Bratcher notes that on some areas where clients specifically ask about efficiency, such as with M&A due diligence, speed does come into it. But, generally, he’s not sensing any major changes within law firms across the board due to genAI.
Although, one could then say, if the business model is staying the same, what impact is genAI having? The answer to that could be, as Bratcher noted above: it’s still early days.
So, going back to the beginning, Bratcher underlines that where they are seeing real change is in the level of demand for helping clients to implement genAI applications. This has its own challenges, he adds, such as sometimes they are just not ready for it.
‘You can’t go from 0 to 100 in one go, you need other layers before you use genAI. For example, some clients want to use genAI on their own knowledge base, but they have not structured their data, perhaps there is not even an index for it,’ he observes.
We then explored one emerging point: that as LLMs get better and have larger and larger context windows, the need to really structure data bases could reduce. I.e. if an LLM can turn 1000s of pages of unstructured data into something very structured through just a series of prompts will we need KM systems in the future?
We’ll need some form of storage system for all of a law firm’s or client’s documents, but will that information need to be finely tagged, super-organised and structured as we try to do today…?
We are not there yet, and clearly there are major benefits to detailed data architecture today when it comes to genAI, as it improves accuracy. But will that always be the case? Will the well-known KM systems out there be redundant in 10 years when LLMs can handle 100,000s of documents at once – and with great accuracy?
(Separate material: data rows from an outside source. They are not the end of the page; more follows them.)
-- ==== Sys2Proof/Machine/Events.lean ====
section
/-! DEFINITION. The event concentrator (chapter 15): delivery, acknowledge and end of interrupt, moderation and hold-off, the core
idle inputs and the THERM_n filter. -/

namespace Sys2Proof.Machine

/-- A target's stack, top first. -/
def State.stack (s : State) (t : Nat) : List StackEntry := storeGet (fun _ => []) s.evc.nests t
/-- Sets a target's stack. -/
def State.setStack (s : State) (t : Nat) (l : List StackEntry) : State :=
  { s with evc := { s.evc with nests := storePut (fun _ => []) s.evc.nests t l } }
/-- The running priority of a target: of its top entry, 16 when the stack is empty (R518). -/
def State.running (s : State) (t : Nat) : Nat :=
  match s.stack t with
  | [] => 16
  | e :: _ => e.prio
/-- The tick of the acknowledge whose hold-off of group `g` towards target `t` still stands (R527). -/
def State.ackTick (s : State) (g t : Nat) : Option Nat := storeGet (fun _ => none) s.evc.ackTick (16 * g + t)
/-- Sets or ends that hold-off. -/
def State.setAckTick (s : State) (g t : Nat) (v : Option Nat) : State :=
  { s with evc := { s.evc with ackTick := storePut (fun _ => none) s.evc.ackTick (16 * g + t) v } }
/-- A source's priority (R517). -/
def State.prio (s : State) (src : Nat) : Nat := s.getF (F.EVC_SRC_CFG.PRIO src)

/-- Is a pending source released by the moderation or hold-off of its group (R525, R527)? Priority 0 and fault-fatal (R634) are
exempt from a status hold-off. -/
def State.evReleased (s : State) (src : Nat) : Bool :=
  if src < 256 then (s.mod src).released
  else s.prio src == 0 || src == Ev.faultFatal || (s.ackTick (src / 16) (s.target src)).isNone

/-- Is a source deliverable to target `t` (R518)? -/
def State.deliverable (s : State) (t src : Nat) : Bool :=
  s.isPending src && s.target src == t && s.flag (F.EVC_SRC_CFG.ENABLE src) && !s.flag (insvcF src) &&
    decide (s.prio src < s.running t) && s.evReleased src

/-- The deliverable source with the lowest priority number, and among equal ones the lowest source number (R519). -/
def State.bestSource (s : State) (t : Nat) : Option Nat :=
  ((List.range 512).filter (fun src => s.deliverable t src)).foldl
    (fun b c => match b with
      | none => some c
      | some x => if s.prio c < s.prio x then some c else some x) none

/-- Is a target's line asserted (R518)? -/
def State.line (s : State) (t : Nat) : Bool := (s.bestSource t).isSome

/-- The acknowledge of a source by its target: pushed, in service, its pending bit cleared when it is an edge source, its count
reset when it is a completion source, the hold-off of its group begun when it is a status source (R519, R525, R527). -/
def State.ackSource (s : State) (t src : Nat) : State :=
  let s := s.setStack t (StackEntry.mk src (s.prio src) :: s.stack t)
  let s := s.setF (insvcF src) 1
  let s := if Ev.level src then s else s.setF (pendF src) 0
  if src < 256 then s.setMod src Moderation.zero
  else if s.getF (F.EVC_GRP_CFG.HOLDOFF (src / 16)) = 0 then s
  else s.setAckTick (src / 16) t (some s.tickno)

/-- The read of a target's EVC_ACK (R519). -/
def State.evAck (s : State) (t : Nat) : State :=
  match s.bestSource t with
  | none => { s with readData := 0x3FF }
  | some src => { s.ackSource t src with readData := src }

/-- EVENT_ACK: in Mitten the access wakes the unit and waits (Table 19-3). -/
def execEventAck (target : Nat) (s : State) : Host.Outcome State Fault Refusal :=
  .next (if s.served && target < 16 then (if s.mitten then s.startWake 1 else s.evAck target) else s)

/-- The write of `src` to a target's EVC_EOI: pops the matching top entry, or is refused (R521, R522, R524). -/
def State.evEoi (s : State) (t src : Nat) : State :=
  match s.stack t with
  | e :: rest =>
    if e.src = src then (s.setStack t rest).setF (insvcF src) 0
    else ((s.setF (F.EVC_TGT_STAT.FAULT t) 1).countSat (F.EVC_TGT_STAT.FAULTS t) 1).raise Ev.eoiFault
  | [] => ((s.setF (F.EVC_TGT_STAT.FAULT t) 1).countSat (F.EVC_TGT_STAT.FAULTS t) 1).raise Ev.eoiFault

/-- EVENT_EOI. -/
def execEventEoi (target source : Nat) (s : State) : Host.Outcome State Fault Refusal :=
  .next (if s.served && target < 16 then
      (if s.asleep then
        s.holdWrite (HeldWrite.mk 0 0 (0x21004 + 0x40 * target) 4 (BitVec.ofNat 64 (source % 512)))
       else s.evEoi target (source % 512))
    else s)

/-- EVC_SET: raises an edge source once; ignored for level and reserved sources (R515). -/
def execEvcSet (source : Nat) (s : State) : Host.Outcome State Fault Refusal :=
  .next (if s.served then
      (if s.asleep then s.holdWrite (HeldWrite.mk 0 0 0x20880 4 (BitVec.ofNat 64 (source % 512)))
       else s.raise (source % 512))
    else s)

/-- Clears one source's pending bit and, for a completion source, its count; a level source's bit is ignored (R525). -/
def State.pendClear1 (s : State) (src : Nat) : State :=
  if Ev.level src then s
  else
    let s := s.setF (pendF src) 0
    if src < 256 then s.setMod src Moderation.zero else s

/-- The write of `mask` to EVC_PEND `k`. -/
def State.pendClear (s : State) (k : Nat) (mask : Word) : State :=
  (List.range 64).foldl (fun s i => if mask.getLsbD i then s.pendClear1 (64 * k + i) else s) s

/-- EVC_PEND_CLEAR. -/
def execEvcPendClear (k : Nat) (mask : Word) (s : State) : Host.Outcome State Fault Refusal :=
  .next (if s.served && k < 8 then
      (if s.asleep then s.holdWrite (HeldWrite.mk 0 0 (0x20800 + 8 * k) 8 mask) else s.pendClear k mask)
    else s)

/-- MODERATION_RELEASE: the hold-off of a pending completion source, or of a host vector, has elapsed (R525, R531) (DESIGN CHOICE, log entry 77). -/
def execModerationRelease (host : Bool) (source : Nat) (s : State) : Host.Outcome State Fault Refusal :=
  .next (if !(s.phase == .on) || s.asleep then s
    else if host then
      (let m := s.hostMod source
       if m.count ≠ 0 ∧ ¬ m.released ∧ m.first + s.getF F.EVC_HOST_MOD.HOLDOFF ≤ s.tickno then
         (s.setHostMod source { m with released := true }).hostSignal source
       else s)
    else
      (let m := s.mod source
       if source < 256 ∧ m.count ≠ 0 ∧ ¬ m.released ∧
           m.first + s.getF (F.EVC_GRP_CFG.HOLDOFF (source / 16)) ≤ s.tickno then
         s.setMod source { m with released := true }
       else s))

/-- STATUS_HOLDOFF_END: HOLDOFF ticks have begun after the tick of the acknowledge (R527). -/
def execStatusHoldoffEnd (group target : Nat) (s : State) : Host.Outcome State Fault Refusal :=
  .next (match s.ackTick group target with
    | some n =>
      if s.phase = .on ∧ ¬ s.asleep ∧ n + s.getF (F.EVC_GRP_CFG.HOLDOFF group) ≤ s.tickno then
        s.setAckTick group target none
      else s
    | none => s)

/-- CORE_IDLE_ASSERT: every counted completion source of the target is released (R525, R526). -/
def execCoreIdleAssert (target : Nat) (s : State) : Host.Outcome State Fault Refusal :=
  .next (if s.phase = .on ∧ target < 16 then
      (let s := s.setF (F.EVC_TGT_STAT.IDLE target) 1
       (storeKeys s.evc.mods).foldl (fun s src =>
         if s.target src = target ∧ (s.mod src).count ≠ 0 then s.setMod src { s.mod src with released := true }
         else s) s)
    else s)

/-- CORE_IDLE_DEASSERT: moderation again holds back the target's unreleased completion sources (R526). -/
def execCoreIdleDeassert (target : Nat) (s : State) : Host.Outcome State Fault Refusal :=
  .next (if s.phase = .on ∧ target < 16 then s.setF (F.EVC_TGT_STAT.IDLE target) 0 else s)

/-- The filter length in cycles: 0 acts as 1 (EVC_FILTER.LEN). -/
def State.thermLen (s : State) : Nat := max 1 (s.getF F.EVC_FILTER.LEN)

/-- Does the THERM_n filter run (R529)? -/
def State.thermRuns (s : State) : Bool := s.phase == .on && !s.mitten

/-- THERM_ASSERT: THERM_n has held asserted for `cycles` filter cycles (R528); THERM_ACTIVE follows the output (R154). -/
def execThermAssert (cycles : Nat) (s : State) : Host.Outcome State Fault Refusal :=
  .next (if s.thermRuns && decide (s.thermLen ≤ cycles) && !s.flag F.EVC_FILTER.THERM then
      (s.setF F.EVC_FILTER.THERM 1).setF F.PLN_CTRL.THERM_ACTIVE 1
    else s)

/-- THERM_DEASSERT (R528). -/
def execThermDeassert (cycles : Nat) (s : State) : Host.Outcome State Fault Refusal :=
  .next (if s.thermRuns && decide (s.thermLen ≤ cycles) && s.flag F.EVC_FILTER.THERM then
      (let s : State := { s with pln := { s.pln with thermTick := s.tickno + 1 } }
       (s.setF F.EVC_FILTER.THERM 0).setF F.PLN_CTRL.THERM_ACTIVE 0)
    else s)

/-- THERM_GLITCH: an excursion of `cycles` filter cycles, shorter than LEN (R528). -/
def execThermGlitch (cycles : Nat) (s : State) : Host.Outcome State Fault Refusal :=
  .next (if s.thermRuns && decide (cycles < s.thermLen) then s.countSat F.EVC_FILTER.GLITCHES 1 else s)

end Sys2Proof.Machine
end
Are KM systems for law going to go the way of physical law libraries?
Bratcher notes that LLMs are clearly getting better very fast, and the chips that support them are becoming more powerful very rapidly. But, we leave the question open and one to ponder on.
Overall then, lots of work for Gravity Stack to do and so their focus on genAI makes total sense. This area is only going to grow and grow. Bratcher is going to be very busy.